In order to get going with big data and turn it into insights and business value, it’s likely you’ll need to make investments in the following key infrastructure elements: data collection, data storage, data analysis, and data visualization/output. Let’s look at each area in turn.

Data collection

This is where the data arrives. It includes everything from your sales records, customer database, feedback, social media channels, marketing lists, email archives and any data gleaned from monitoring or measuring aspects of your operations. You may already have the data you need, but chances are you need to source some or all of the data required.

If you do need to source new data, this may require new infrastructure investments. Infrastructure requirements for capturing data depend on the type or types of data required, but key options might include: sensors (that could sit in devices, machines, buildings, or on vehicles, packaging, or anywhere else you would like to capture data from); apps which generate user data (for example, a customer app which allows customers to order more easily); CCTV video; beacons (such as iBeacons changes to your website that prompt customers for more information; and social media profiles.

With a little technical knowledge, you can set many of these systems up yourself, or you can partner with a data company to set up the systems and capture the data on your behalf. Accessing external data sources, such as social media sites, may require little or no infrastructure changes on your part, since you’re accessing data that someone else is capturing and managing. If you’ve got a computer and an internet connection, you’re pretty much good to go.

Data storage

This is where you keep your data once it is gathered from your sources. As the volume of data generated and stored by companies has exploded, sophisticated but accessible systems and tools have been developed to help with this task. The main storage options include: a traditional data warehouse; a data lake; a distributed/cloud-based storage system; and your company server or a computer hard disk.

Regular hard disks are available at very high capacities and for very little cost these days and, if you’re a small business, this may be all you need. But when you start to deal with storing and analyzing a large amount of data, or if data is going to be a key part of your business going forward, a more sophisticated, distributed (usually cloud-based) system like Hadoop may be called for. 

Data analysis

When you want to use the data you have stored to find out something useful, you will need to process and analyze it.

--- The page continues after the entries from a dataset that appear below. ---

-- ==== Sys2Proof/Safety.lean ====
section
/-! DEFINITION. What claims about the engine are stated in: MD5 block by block, the run's end and its observation
(70_reset_and_hazards.md R252), what is the engine's own state, and the invariant of the machine. -/

namespace Sys2Proof.Safety

open Sys2Proof.Machine

/-- A message as finalization pads it (40_digest.md R125), from its length alone. -/
def paddedMessage (msg : List Byte) : List Byte :=
  msg ++ [0x80] ++ fillBytes 0x00 ((119 - msg.length % 64) % 64) ++ bytesLE64 (BitVec.ofNat 64 (8 * msg.length))

/-- MD5 of a message, one 64-byte block at a time (00_scope.md R2; 40_digest.md R120 names the source's
block-at-a-time loop): the reference the engine's byte-at-a-time digest is compared with. -/
def md5 (msg : List Byte) : List Byte :=
  regsBytes ((pieces 64 (paddedMessage msg)).foldl compress initialRegs)

/-- A run of a host program ends when the host has issued its last access and BUSY = 0 (R252). -/
def runEnded (s : State) : Bool := s.hostMoves.isEmpty && !s.busy

/-- The observation of an ended run: the register values of the map, and `none` for a register whose read is
unspecified, of which the definition "does not say" what it returns (R252; 10_state.md R40, R41). -/
def observation (s : State) : List (HostReg × Option Word) :=
  allRegs.map fun r => (r, if readIsDraw r s then none else some (regValue r s))

/-- "FAULTED = 0 as a premise of every claim about results" (R252). -/
def resultsTrusted (s : State) : Bool := runEnded s && !s.faulted

/-- The engine's own state (10_state.md R45) of `s` beside the byte source, launch parameter, configuration record and
host side of `t`. -/
def engineWithHostOf (s t : State) : State :=
  { s with
    src := t.src
    srcReliable := t.srcReliable
    params := t.params
    hostMoves := t.hostMoves
    schedule := t.schedule
    recorded := t.recorded
    draws := t.draws }

/-- `t` has the engine state of `s`. -/
def sameEngine (s t : State) : Prop := t = engineWithHostOf s t

/-- Every piece of engine state has the value 10_state.md R45 states for it after reset. St.A to St.D, St.CNT and
St.BUF, which R45 leaves unspecified, are not mentioned. -/
def hasResetValues (t : State) : Prop :=
  t.busy = false ∧ t.st.phase = .uninit ∧ t.digest = Vector.replicate 4 0 ∧ t.hex = Vector.replicate 8 0 ∧
    t.consumed = 0 ∧ t.digestValid = false ∧ t.hexValid = false ∧ t.resNone = false ∧ t.faulted = false ∧
    t.fault = ⟨.none, 0, 0, false⟩ ∧ t.cmd = 0 ∧ t.arg0 = 0 ∧ t.arg1 = 0 ∧ t.data = Vector.replicate 16 0

/-- The registers only the host writes are as before: ARG0, ARG1, the data window, CMD (10_state.md R33, R34, R35),
and so are the byte source, the launch parameter and the configuration record (R36, R46), the host's moves, the
schedule and what the host has read. -/
def sameInputs (s t : State) : Prop :=
  t.arg0 = s.arg0 ∧ t.arg1 = s.arg1 ∧ t.data = s.data ∧ t.cmd = s.cmd ∧ t.src = s.src ∧
    t.srcReliable = s.srcReliable ∧ t.params = s.params ∧ t.hostMoves = s.hostMoves ∧ t.schedule = s.schedule ∧
    t.recorded = s.recorded

/-- The result registers and flags of 10_state.md R27 to R30 are as before. -/
def sameResults (s t : State) : Prop :=
  t.digest = s.digest ∧ t.hex = s.hex ∧ t.consumed = s.consumed ∧ t.digestValid = s.digestValid ∧
    t.hexValid = s.hexValid ∧ t.resNone = s.resNone

/-- The fault registers are as before (10_state.md R31). -/
def sameFault (s t : State) : Prop := t.faulted = s.faulted ∧ t.fault = s.fault

/-- St as the spec writes it after FINALIZE and every recipe: all zero, PHASE = FINAL (40_digest.md R137). -/
def zeroed : DigestState := ⟨.final, ⟨0, 0, 0, 0⟩, 0, Vector.replicate 64 0⟩

/-- The fault entry of a command (60_exceptions.md R204), written out. -/
def afterCommandFault (code : FaultCode) (s : State) : State :=
  { s with fault := ⟨code, s.cmd.extractLsb' 0 8, 0, false⟩, faulted := true, busy := false }

/-- The fault entry of a host access (60_exceptions.md R204), written out. -/
def afterAccessFault (code : FaultCode) (offset : Byte) (write : Bool) (s : State) : State :=
  { s with fault := ⟨code, 0, offset, write⟩, faulted := true, busy := false }

/-- A recipe's end with the digest `d` after `k` source bytes (41_range_and_recipes.md R163, R165), written out. -/
def afterResult (d : List Byte) (k : Nat) (s : State) : State :=
  { s with
    st := zeroed
    digest := packDigest d
    hex := packHex (hexBytes d)
    consumed := BitVec.ofNat 64 k
    digestValid := true
    hexValid := true
    resNone := false
    busy := false }

/-- A recipe's end with no result (41_range_and_recipes.md R163, R174), written out; no source byte was absorbed. -/
def afterNoResult (s : State) : State :=
  { s with
    st := zeroed
    digest := Vector.replicate 4 0
    hex := Vector.replicate 8 0
    consumed := 0
    digestValid := false
    hexValid := false
    resNone := true
    busy := false }

/-- The commands that read the byte source (20_memory.md R64). -/
def readsSource : Instr → Bool
  | .init => false
  | .update => false
  | .pad _ => false
  | .finalize => false
  | .renderHex => false
  | .digestRange => true
  | .hashGeneric => true
  | .hashSnes => true
  | .hashGenesis => true
  | .hashNes => true

/-- The recipe commands (41_range_and_recipes.md R165 to R167, R173). -/
def isRecipe : Instr → Bool
  | .init => false
  | .update => false
  | .pad _ => false
  | .finalize => false
  | .renderHex => false
  | .digestRange => false
  | .hashGeneric => true
  | .hashSnes => true
  | .hashGenesis => true
  | .hashNes => true

/-- The commands that need PHASE = ABSORB (60_exceptions.md R202). -/
def needsAbsorb : Instr → Bool
  | .init => false
  | .update => true
  | .pad _ => true
  | .finalize => true
  | .renderHex => false
  | .digestRange => false
  | .hashGeneric => false
  | .hashSnes => false
  | .hashGenesis => false
  | .hashNes => false

/-- A reliable source that ends after its first `n` bytes: "as if the file were that short"
(41_range_and_recipes.md R175). -/
def withFileCutTo (n : Nat) (s : State) : State :=
  { s with src := ⟨s.src.present, BitVec.ofNat 64 n, s.src.data.take n⟩, srcReliable := true }

/-- The reserved opcodes (30_encoding.md R95). -/
def reservedOpcode (op : Nat) : Bool :=
  op == 0x00 || (0x06 ≤ op && op ≤ 0x0F) || (0x11 ≤ op && op ≤ 0x1F) || (0x24 ≤ op && op ≤ 0xFF)

/-- The reserved offsets (10_state.md R37, R44). -/
def reservedOffset (o : Nat) : Bool :=
  o == 0x1C || o == 0x38 || o == 0x3C || (0x70 ≤ o && o ≤ 0x7C && o % 4 == 0) || (0xC0 ≤ o && o ≤ 0xFC && o % 4 == 0)

/-- The invariant of the machine, one field per promise of the spec. -/
structure Invariant (s : State) : Prop where
  /-- A faulted engine has no pending command (60_exceptions.md R204, R205). -/
  faultedIdle : s.faulted = true → s.busy = false
  /-- FAULT holds a code since the first fault (60_exceptions.md R201, R207). -/
  faultedCode : s.faulted = true → s.fault.code ≠ .none
  /-- FAULT reads 0 before the first fault (10_state.md R39). -/
  unfaultedClear : s.faulted = false → s.fault = FaultInfo.clear
  /-- In FINAL the digest state is zero (10_state.md R22; 40_digest.md R137). -/
  finalZero : s.st.phase = .final → s.st = zeroState
  /-- In ABSORB the digest state has absorbed some byte sequence since its start, every full block of it compressed
  (10_state.md R25, R26). -/
  absorbed : s.st.phase = .absorb → ∃ msg, s.st = absorb initState msg
  /-- DIGEST_VALID: DIGEST holds the MD5 digest of some message (10_state.md R30; 00_scope.md R2). -/
  digestIsMd5 : s.digestValid = true → ∃ msg, s.digest = packDigest (md5 msg)
  /-- HEX_VALID: HEX holds the rendering of the present DIGEST, and there is one (10_state.md R30). -/
  hexRenders : s.hexValid = true →
    s.digestValid = true ∧ s.hex = packHex (hexBytes (unpackWords s.digest.toList))
  /-- With no digest since reset or the last "no result", DIGEST and HEX are 0 and nothing is rendered
  (41_range_and_recipes.md R163; 10_state.md R45). -/
  noDigestZero : s.digestValid = false →
    s.digest = Vector.replicate 4 0 ∧ s.hex = Vector.replicate 8 0 ∧ s.hexValid = false
  /-- RES_NONE excludes DIGEST_VALID (10_state.md R30, R47). -/
  noneNoDigest : s.resNone = true → s.digestValid = false
  /-- HEX is 0, or the rendering of some 16 bytes (10_state.md R28). -/
  hexRendered : s.hex = Vector.replicate 8 0 ∨ ∃ d : List Byte, d.length = 16 ∧ s.hex = packHex (hexBytes d)
  /-- A reliable source is as long as its size (10_state.md R36). -/
  sourceWf : s.src.wf s.srcReliable = true

end Sys2Proof.Safety
end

So this layer is all about turning data into insights. This is where programing languages and platforms come into play.

There are three basic steps in this process: 1. preparing the data (identifying, cleaning and formatting the data so it is ready for analysis); 2. building the analytic model; and 3. drawing a conclusion from the insights gained.

Software exists from vendors such as IBMOracle and Google to help you do all of this: turning raw data into insights. Google has BigQuery, which is designed to let anyone with a bit of data science knowledge run queries against vast datasets. Other analytics options include Cloudera, Microsoft HDInsight and Amazon Web Services. And many startups are piling into the market, offering simple solutions which claim to let you feed it with all of your data, and sit back while it highlights the most important insights, and suggests actions for you to take.

Data visualization/output

This is how the insights gleaned from analyzing the data are passed on to the people who need them, i.e. the decision makers in your company. Clear and concise communication is essential, and this output can take the form of brief reports, charts, figures and key recommendations.

All too often I see businesses bury the real nuggets of information that could really impact strategy in a 50-page report or a complicated graphic that no one understands. It’s clearly unrealistic to expect busy people to wade through mountains of data with endless spreadsheet appendices and extract the key messages. Remember: if the key insights aren’t clearly presented, they won’t result in action.

Key data output options include management dashboards, commercial data visualization platforms that make the data attractive and easy to understand, and simple graphics (like charts and graphs) that communicate insights.

Together, these four areas represent the key infrastructure requirements for big data analysis.